If a large establishment doesn’t respond, they impute using its history.
In the question we received, you noted a paper by Ken Copeland from 2003 that explored nonresponse in CES, and asked why we use size in allocation but not in our estimation structure (I’ll also address geography):
-
For design purposes, allocation must include state. CES is a Fed-State cooperative program, and we have to ensure a degree of reliability in estimates for small states. An optimum allocation designed for the National data could have unacceptably small sample sizes for some states. State sample size allocations are agreed upon by the CES Policy Council, which is composed of representatives from BLS and State Workforce Agencies, and typically updated every 5 years. (Within each state, the fixed sample size is reallocated to the industry/size strata annually.)
This is a great example of what s Raphael Nishimura and Andrew said in our poststratification discussion “Often a stratum will be purposely oversampled.”
Steve Mance (BLS) continues:
-
Size class was also an important consideration of our sample redesign, developed in the 1990s and implemented in the early 2000s. Our previous quota design resulted in a sample heavily weighted toward large firms, which was considered a significant potential source of bias, although research done leading up to the redesign did not indicate differences between large and small firms as an important contributor to benchmark revisions.
Benchmark revisions are corrections to CES estimates based on the Quarterly Census of Employment and Wages (QCEW). The QCEW has nearly complete response, so we can use it to assess nonresponse bias in the CES. The BLS didn’t see that establishment size was a big contributor to nonresponse bias, despite the sample having larger firms. It seems that X (size) is associated with R (response) “a sample heavily weighted toward large firms”. But if X isn’t a big contributor to nonresponse bias then does that mean it is not associated with Y (jobs) ? This confuses me.
If X is associated with R but not Y then X is what Kuh et al 2023 Table 1 calls “inconsequential”:
Their table was inspired by Little and Vartivarian 2005 Table 1, which warns that adjusting for such an X can increase variance:
We discussed sparsified MRP as a way to avoid this increase in variance. Indeed, Little and Vartivarian 2005 conclude:
A more sophisticated approach is to apply random-effects models to shrink the weights, with more shrinkage for outcomes that are not strongly related to the covariates (e.g., Elliott and Little 2000). A flexible alternative to this approach is imputation based on prediction models…
Steve Mance (BLS) continues:
-
We have found that stratifying the estimation structure by detailed industry is the most important dimension in maintaining the ignorable nonresponse assumption you noted from Copeland (2003). Within the given broad, allocation industries, we have found a great deal of heterogeneity across—and relative homogeneity within—detailed industries in terms of relative job growth and response propensity. Construction is a notable exception where there is greater geographic heterogeneity, which is accounted for in the estimation cell structure.
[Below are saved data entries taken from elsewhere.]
-- ==== Sys2Proof/Machine/Memory.lean ====
section
/-!
DEFINITION. Memory requests (R217-R219, R241-R245, R262, R263, R313-R316, R398): what a load reads and a store writes with
escrow, signatures, poison and undo logs; how an access is translated, checked, queued and served; the parts of each
memory instruction; and when an instruction may be issued.
-/

namespace Sys2Proof.Machine

/-- A step put in front of those still to come in this fc. -/
def State.now (s : State) (i : Instr) : State := { s with agenda := i :: s.agenda }

/-! ## Order inside a context (R245, R258, R203) -/

def isFenceOp (x : Word) : Bool := opcOf x == 0x71

/-- `LD.ACQ`, `TILL.WAIT`, `GRP.WAIT`, `GRP.BAR`, `SHBIND`, `NMC.FENCE` (R245, R251, R257, R203, R387), and `SYS.TLBI`, behind
which the context's later accesses stand (R388; log 116). -/
def isAcquireOp (x : Word) : Bool :=
  match opcOf x with
  | 0x58 => fnOf x == 1
  | 0x62 => fnOf x == 2
  | 0x70 => fnOf x == 3 || fnOf x == 4
  | 0x50 => true
  | 0x7C => fnOf x == 1
  | 0x7F => fnOf x == 7
  | _ => false

/-- `ST.REL`, `VST.REL`, `TILL.APP`, `TILL.ADV`, `GRP.LEAVE`, `GRP.ARRIVE`, `GRP.BAR`, `TASK.LNCH`, `NMC.ISSUE`,
`CPY` issues, `LINK.TURN`, `SYS.PGSV` (R382). -/
def isReleaseOp (x : Word) : Bool :=
  match opcOf x with
  | 0x59 => fnOf x == 1
  | 0x5B => fnOf x == 2
  | 0x62 => fnOf x == 0 || fnOf x == 3
  | 0x70 => fnOf x == 1 || fnOf x == 2 || fnOf x == 4
  | 0x79 | 0x7C | 0x6D => fnOf x == 0
  | 0x7B => decide (fnOf x < 3)
  | 0x7F => fnOf x == 5
  | _ => false

/-- Words whose accesses a fence or a release waits for (R258; log 21). -/
def isMemOp (x : Word) : Bool :=
  let o := opcOf x
  o == 0x43 || o == 0x50 || (0x58 ≤ o && o ≤ 0x5C) || (0x5E ≤ o && o ≤ 0x60) || (0x62 ≤ o && o ≤ 0x64) ||
  (0x68 ≤ o && o ≤ 0x6C) || (0x74 ≤ o && o ≤ 0x77)

/-- Earlier outstanding instructions of a flight's context. -/
def State.earlier (s : State) (f : Flight) : List Flight :=
  s.flights.filter fun g => decide (g.fid < f.fid) && g.who.sameCtx f.who

/-- An ordered region has issued a tile, to which an element's access can belong: before, its accesses wait (R312, R317; DEDUCED
from Example 1 of R321, log 135). -/
def State.tileGiven (s : State) (f : Flight) : Bool :=
  !f.who.isElem || ((s.regionOf f.who.page).map fun r => !r.ordered || r.issued != []).getD true

/-- An ordered element's tile has been given, no earlier fence or acquire is outstanding, and for a release no earlier memory
operation. -/
def State.mayIssue (s : State) (f : Flight) : Bool :=
  s.tileGiven f && (s.earlier f).all fun g => !isFenceOp g.word && !isAcquireOp g.word && (!isReleaseOp f.word || !isMemOp g.word)

/-- The accesses of an outstanding instruction that are not performed yet: address, bytes, and whether they have been issued;
the rows of a `LDR` still to be asked for, or the parts of its plan that have not come back. A `ZST` is a command of its
tenant's queue, which nothing orders against its element's accesses (R381). -/
def Flight.pending (f : Flight) : List (Nat × Nat × Bool) :=
  match opcOf f.word with
  | 0x43 => []
  | 0x60 => match f.cap with
    | some (h, _, _, _) =>
      let row := f.aux.getD 1 0
      if h.rows ≤ row then [] else [(f.sa.toNat + row * h.pitch / 8, (h.rows - row) * (h.pitch / 8 + 1), false)]
    | none => []
  | _ => (f.plan.mapIdx fun n (p : Part) => (n, p)).filterMap fun x =>
    if (alGet x.1 f.got).isSome then none else some (x.2.va, x.2.len, decide (x.1 < f.stage))

/-- An instruction that later tokens of its context wait for: a release, or a fence of page scope or wider (R265). -/
def Flight.publishes (g : Flight) : Bool := isReleaseOp g.word || isFenceOp g.word && decide (1 ≤ fnOf g.word)

/-- A context with a fence of page scope or a release still outstanding holds back the tokens of later firings (R265). -/
def State.mayPublish (s : State) (f : Flight) : Bool :=
  (f.wr.out = [] ∧ f.wr.sig = []) || (s.earlier f).all fun g => !g.publishes

/-- The markers of an element's last marker word wait likewise (R265). -/
def State.markHeld (s : State) (pg pe : Nat) (e : Pe) : Bool :=
  match e.markBy with
  | none => false
  | some (cx, n) => s.flights.any fun g => decide (g.fid < n) && g.who.sameCtx (.elem pg pe cx 0) && g.publishes

/-! ## Live tile-tasks and escrow (R312-R316) -/

def Region.tt? (r : Region) (ix : Nat) : Option TileTask := r.tts.find? fun t => t.ix = ix

def Region.modTt (r : Region) (ix : Nat) (f : TileTask → TileTask) : Region :=
  { r with tts := r.tts.map fun t => if t.ix = ix then f t else t }

/-- The tile-task an ordered access belongs to, with its region. -/
def State.ttLive (s : State) (tt : Option (Nat × Nat)) : Option (Region × TileTask) :=
  tt.bind fun (rg, ix) => (s.region? rg).bind fun r => if r.ordered then (r.tt? ix).map fun t => (r, t) else none

/-- A tile-task is cancelled: its task is (R321). -/
def State.cancelled (s : State) (r : Region) : Bool := ((s.taskOfRegion r).map (·.cancelled)).getD false

/-- A tile-task is live no more; completed ones are counted (R341). -/
def Region.endTt (r : Region) (ix : Nat) (done : Bool) : Region :=
  { r with tts := r.tts.filter fun t => t.ix != ix, completed := if done then r.completed + 1 else r.completed }

/-- An issued tile-task stops at a full reserve: STALLED, or DOOMED at once behind an older one of its region that is; one
of a cancelled task, which can come to no boundary any more, is CANCELLED (R315, R321; log 74). -/
def State.stallTile (s : State) (r : Region) (ix : Nat) : State :=
  if s.cancelled r then s.modRegion r.key fun r => r.endTt ix false
  else if r.tts.any fun x => x.st == .doomed && decide (x.ix < ix) then
    s.modRegion r.key fun r => r.modTt ix fun t => { t with st := .doomed, lines := [] }
  else s.modRegion r.key fun r => r.modTt ix fun t => { t with st := .stalled }

/-- The access belongs to an ordered task (R311). -/
def State.ttOrdered (s : State) (tt : Option (Nat × Nat)) : Bool :=
  match tt.bind fun (rg, _) => s.region? rg with
  | some r => r.ordered
  | none => false

/-- The commit key (TS, LSEQ) of a tile-task (R311). -/
def Region.key2 (r : Region) (ix : Nat) : Nat × Nat := (r.ts + ix, r.lseq)

def keyLt (x y : Nat × Nat) : Bool := decide (x.1 < y.1) || (x.1 == y.1 && decide (x.2 < y.2))

/-- The two signature bits of a line (R314). -/
def sigBits (pa : Nat) : Nat :=
  2 ^ bits pa 16 6 ||| 2 ^ (bits pa 27 17 ^^^ bits pa 38 28)

/-- A line hits a signature (R314). -/
def sigHit (sig pa : Nat) : Bool := sig &&& sigBits pa == sigBits pa

/-- Every live ordered tile-task of the partition with a larger key whose signature a written line hits is doomed, its
escrow discarded; so is a stalled one of a region one of whose older tile-tasks is doomed (R315, R316). -/
def State.doomLine (s : State) (ptn : Nat) (key : Nat × Nat) (pa : Nat) : State :=
  let hit (r : Region) (t : TileTask) : Bool :=
    (t.st == .issued || t.st == .sealed || t.st == .stalled) && keyLt key (r.key2 t.ix) && sigHit t.sig pa
  { s with regions := s.regions.map fun (k, r) =>
      if r.ptn = ptn ∧ r.ordered then
        let gone := (r.tts.filter (hit r)).map (·.ix)
        (k, { r with tts := r.tts.map fun t =>
          if (hit r t || (t.st == .stalled && gone.any fun i => decide (i < t.ix))) then { t with st := .doomed, lines := [] }
          else t })
      else (k, r) }

/-- Escrow lines a region holds. -/
def Region.lineCount (r : Region) : Nat := r.tts.foldl (fun n t => n + t.lines.length) 0

/-- The byte a tile-task's own escrow holds for an address, newest interval first (R314). -/
def TileTask.byteAt (t : TileTask) (k : Nat) : Option Byte :=
  (t.lines.reverse.find? fun l => l.pa = k / 64 * 64 ∧ l.mask.getD (k % 64) false).map fun l => l.bytes.getD (k % 64) 0

/-- Escrow lines with bytes of one block written. -/
def escrowPut (pa ival : Nat) (mask : List Bool) (bs : List Byte) : List EscLine → List EscLine
  | [] => [⟨pa, mask, bs, ival⟩]
  | l :: ls =>
    if l.pa = pa ∧ l.ival = ival then
      { l with mask := tab 64 fun i => mask.getD i false || l.mask.getD i false
               bytes := tab 64 fun i => if mask.getD i false then bs.getD i 0 else l.bytes.getD i 0 } :: ls
    else l :: escrowPut pa ival mask bs ls

/-! ## Reading and writing through the memory model -/

/-- A load of bytes inside one page: own escrow first, then committed memory, which enters the read signature of an ORD
page's reader (R314); the first poisoned block that memory is read from otherwise (R239). A performed store is seen by
every later load: memory is the one store of the device, and nothing caches it (R262). -/
def State.load (s : State) (tt : Option (Nat × Nat)) (leaf k n : Nat) : Except Nat (List Byte × State) :=
  match (s.ttLive tt).filter fun _ => decide (k < vaultKey) with
  | none => match s.poisonIn k n with
    | some b => .error b
    | none => .ok (memRead s.mem k n, s)
  | some (r, t) =>
    let fromMem := (List.range n).filter fun i => (t.byteAt (k + i)).isNone
    match fromMem.find? fun i => s.poisoned (k + i) with
    | some i => .error ((k + i) / 64 * 64)
    | none =>
      let bs := tab n fun i => (t.byteAt (k + i)).getD (memGet (k + i) s.mem)
      if leafOrd leaf then
        let sig := fromMem.foldl (fun a i => a ||| sigBits (k + i)) t.sig
        .ok (bs, s.modRegion r.key fun r => r.modTt t.ix fun t => { t with sig := sig })
      else .ok (bs, s)

/-- What a store comes to. -/
inductive Stored where
  | ok (s : State)
  /-- a partial store to a poisoned block: nothing is written (R239) -/
  | poison (k : Nat)
  /-- the region's reserve or the ME's undo log is full: the store waits (R315, R398) -/
  | wait (s : State)

/-- Bytes merged under bit masks (R225). -/
def mergeBits (old new mask : List Byte) : List Byte :=
  tab new.length fun i => (old.getD i 0 &&& ~~~(mask.getD i 0xFF)) ||| (new.getD i 0 &&& mask.getD i 0xFF)

/-- The 64-byte unit a vault write changes enters the ME's undo log in a rollback-enabled region (R398). -/
def State.logUndo (s : State) (port : Port) (ival k : Nat) : Option State :=
  match port with
  | .tel _ => some s
  | .me pg me =>
    if k < vaultKey ∨ !((s.regionOf pg).map (·.rollback)).getD false then some s
    else if 910 ≤ ((s.me? pg me).map fun m => m.undo.length).getD 0 then none
    else some (s.modMe pg me fun m => { m with undo := (ival, s.fc, k / 64 * 64, memRead s.mem (k / 64 * 64) 64) :: m.undo })

/-- A direct write of bytes inside one 64-byte unit. -/
def State.writeDirect (s : State) (port : Port) (ival k : Nat) (bs mask : List Byte) : Stored :=
  let whole := k % 64 == 0 && bs.length == 64 && mask.all (· == 0xFF)
  if s.poisoned k ∧ !whole then .poison (k / 64 * 64)
  else match s.logUndo port ival k with
    | none => .wait s
    | some s => .ok (s.store k (mergeBits (memRead s.mem k bs.length) bs mask))

/-- The tile-task's task is cancelled (R321). -/
def State.ttCancelled (s : State) (tt : Option (Nat × Nat)) : Bool :=
  ((tt.bind fun x => s.region? x.1).bind fun r => s.task? r.ptn r.lseq).any (·.cancelled)

/-- Every byte of a block stands in a tile-task's own escrow. -/
def TileTask.holdsBlock (t : TileTask) (pa : Nat) : Bool := (List.range 64).all fun i => (t.byteAt (pa + i)).isSome

/-- A store of bytes inside one 64-byte unit, by the state of its tile-task (R311, R313, R315); of a cancelled task's
nothing is written (R321), and a part of a poisoned block takes none unless its own escrow holds the block whole (R239). -/
def State.write (s : State) (port : Port) (tt : Option (Nat × Nat)) (ival leaf k : Nat) (bs mask : List Byte) : Stored :=
  if k < vaultKey ∧ leafOrd leaf then
    match s.ttLive tt with
    | none => if s.ttOrdered tt && s.ttCancelled tt then .ok s else s.writeDirect port ival k bs mask
    | some (r, t) =>
      match t.st with
      | .issued =>
        let pa := k / 64 * 64
        let fresh := !(t.lines.any fun l => l.pa == pa && l.ival == ival)
        let whole := k % 64 == 0 && bs.length == 64 && mask.all (· == 0xFF)
        if s.poisoned k ∧ !whole ∧ !t.holdsBlock pa then .poison pa
        else if fresh ∧ r.escCap ≤ r.lineCount then .wait (s.now (.escrowReserveStall r.key t.ix))
        else
          let old := tab bs.length fun i => (t.byteAt (k + i)).getD (memGet (k + i) s.mem)
          let new := mergeBits old bs mask
          let m := tab 64 fun i => decide (k % 64 ≤ i) && decide (i < k % 64 + bs.length) &&
            mask.getD (i - k % 64) 0xFF != 0
          let b := tab 64 fun i => new.getD (i - k % 64) 0
          .ok (s.modRegion r.key fun r => r.modTt t.ix fun t => { t with lines := escrowPut pa ival m b t.lines })
      | .doomed | .cancelled => .ok s
      | .writethru => match s.writeDirect port ival k bs mask with
        | .ok s => .ok (s.doomLine r.ptn (r.key2 t.ix) k)
        | x => x
      | .committed => s.writeDirect port ival k bs mask
      | .sealed | .stalled => .wait s
  else s.writeDirect port ival k bs mask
This makes sense. They’ve found that detailed industry is most important for reducing bias.
It is certainly plausible that including information such as size and state in weight adjustments or imputation could reduce nonresponse error, and BLS is currently researching more directly accounting for nonresponse in CES using state, size, and other information. That said, previous work incorporating size and other characteristics in nonresponse adjustments, such as Copeland and Valliant (2007), did not yield significant improvements to aggregate revisions in CES.
This is reiterating the point above, the BLS didn’t see that establishment size was a big contributer to nonresponse bias. And they are continuing to research this.